▶ **Exercise prompt**: Please print only the top portion of the entries below, ending with the line that contains "t.control.mode = .starting", exactly as written.

Dataset excerpts:
+-------+
/-- Every value taken from the descriptor or the straps stays as loaded until the next reset: no event changes the
loaded descriptor, the drive band, the strap reading or an input function of a safe station that has left STARTING
(R173). -/
def Obligations.ConfigurationFixedUntilReset : Prop :=
  ∀ (c : Instr) (s t : State), StationOk s → exec c s = .next t → s.active = true →
    t.control.mode = .starting
      ∨ (t.control.descriptor = s.control.descriptor ∧ t.control.driveBand = s.control.driveBand
          ∧ t.control.strapReading = s.control.strapReading ∧ t.measure.functions = s.measure.functions)

/-! ### The Valve Loop -/

/-- VALVE_LOOP_CONTROL_PERIOD_EXPIRY, Stages 1 to 4: the limiter factor, the building request, the reported request
and the flow target, with the publication, its computation and the read of the grant in each of their orders; nothing
else changes but what the change trigger and Stages 5 to 7 move (R82, R88, R90, R91, R92, R53). That the order is an
operand, and the trigger that is left over counted, is the model's (log 4, log 7). -/
def Obligations.ValvePeriodFormsRequest : Prop :=
  ∀ (order : GrantOrder) (s : State), StationOk s → s.isTransfer = true →
    ∃ t, exec (.valveLoopControlPeriodExpiry order) s = .next t
      ∧ (∀ a b : Nat, s.reading .ts = some a → s.reading .tr = some b →
          t.valve.lastDt = some ((b : Int) - (a : Int))
            ∧ ((b : Int) - (a : Int) < s.config.dTmin →
                t.valve.limiter = max s.config.lFloor (s.valve.limiter - s.config.lTight))
            ∧ ((s.config.dTmin : Int) ≤ (b : Int) - (a : Int) →
                (b : Int) - (a : Int) < s.config.dTmin + s.config.dThys → t.valve.limiter = s.valve.limiter)
            ∧ ((s.config.dTmin : Int) + s.config.dThys ≤ (b : Int) - (a : Int) →
                t.valve.limiter = min 1000 (s.valve.limiter + s.config.lRelax)))
      ∧ (s.reading .ts = none ∨ s.reading .tr = none →
          t.valve.lastDt = none ∧ t.valve.limiter = s.valve.limiter)
      ∧ (s.measure.functionActive .isolationClosed = true → t.valve.qreq = 0)
      ∧ (s.measure.functionActive .isolationClosed = false →
          (∀ q, s.reading .qb = some q → t.valve.qreq = q * t.valve.limiter / 1000)
            ∧ (s.reading .qb = none → t.valve.qreq = s.config.qDef * t.valve.limiter / 1000))
      ∧ (t.valve.qr ≤ t.valve.qreq ∧ (∀ l ∈ s.limit.limitInForce, t.valve.qr ≤ l)
          ∧ (s.limit.shedInForce = true → t.valve.qr ≤ s.config.gFloor)
          ∧ (t.valve.qr = t.valve.qreq ∨ s.limit.limitInForce = some t.valve.qr
              ∨ (s.limit.shedInForce = true ∧ t.valve.qr = s.config.gFloor)))
      ∧ (order = .readFirst →
          t.valve.qt = min t.valve.qr s.share.record.grant
            ∧ t.share = { s.share with
                triggers := s.share.triggers + if s.speaking = true then 1 else 0 })
      ∧ (order = .readThenComputation →
          t.valve.qt = min t.valve.qr s.share.record.grant
            ∧ t.share = if s.speaking = true then
                { s.share with record := computeShare { s.shareInputs with qr := t.valve.qr } }
              else s.share)
      ∧ (order = .computationFirst →
          t.valve.qt = min t.valve.qr t.share.record.grant
            ∧ t.share = if s.speaking = true then
                { s.share with record := computeShare { s.shareInputs with qr := t.valve.qr } }
              else s.share)
      ∧ t.valve.periodTimer = s.valve.periodTimer
      ∧ LineQuiet s t ∧ ReportsQuiet s t ∧ t.line.repliesLost = s.line.repliesLost
      ∧ Unchanged [.line, .reports, .share, .valve, .driveLane] s t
+-------+
▶ **Exercise solution**:
/-- Every value taken from the descriptor or the straps stays as loaded until the next reset: no event changes the
loaded descriptor, the drive band, the strap reading or an input function of a safe station that has left STARTING
(R173). -/
def Obligations.ConfigurationFixedUntilReset : Prop :=
  ∀ (c : Instr) (s t : State), StationOk s → exec c s = .next t → s.active = true →
    t.control.mode = .starting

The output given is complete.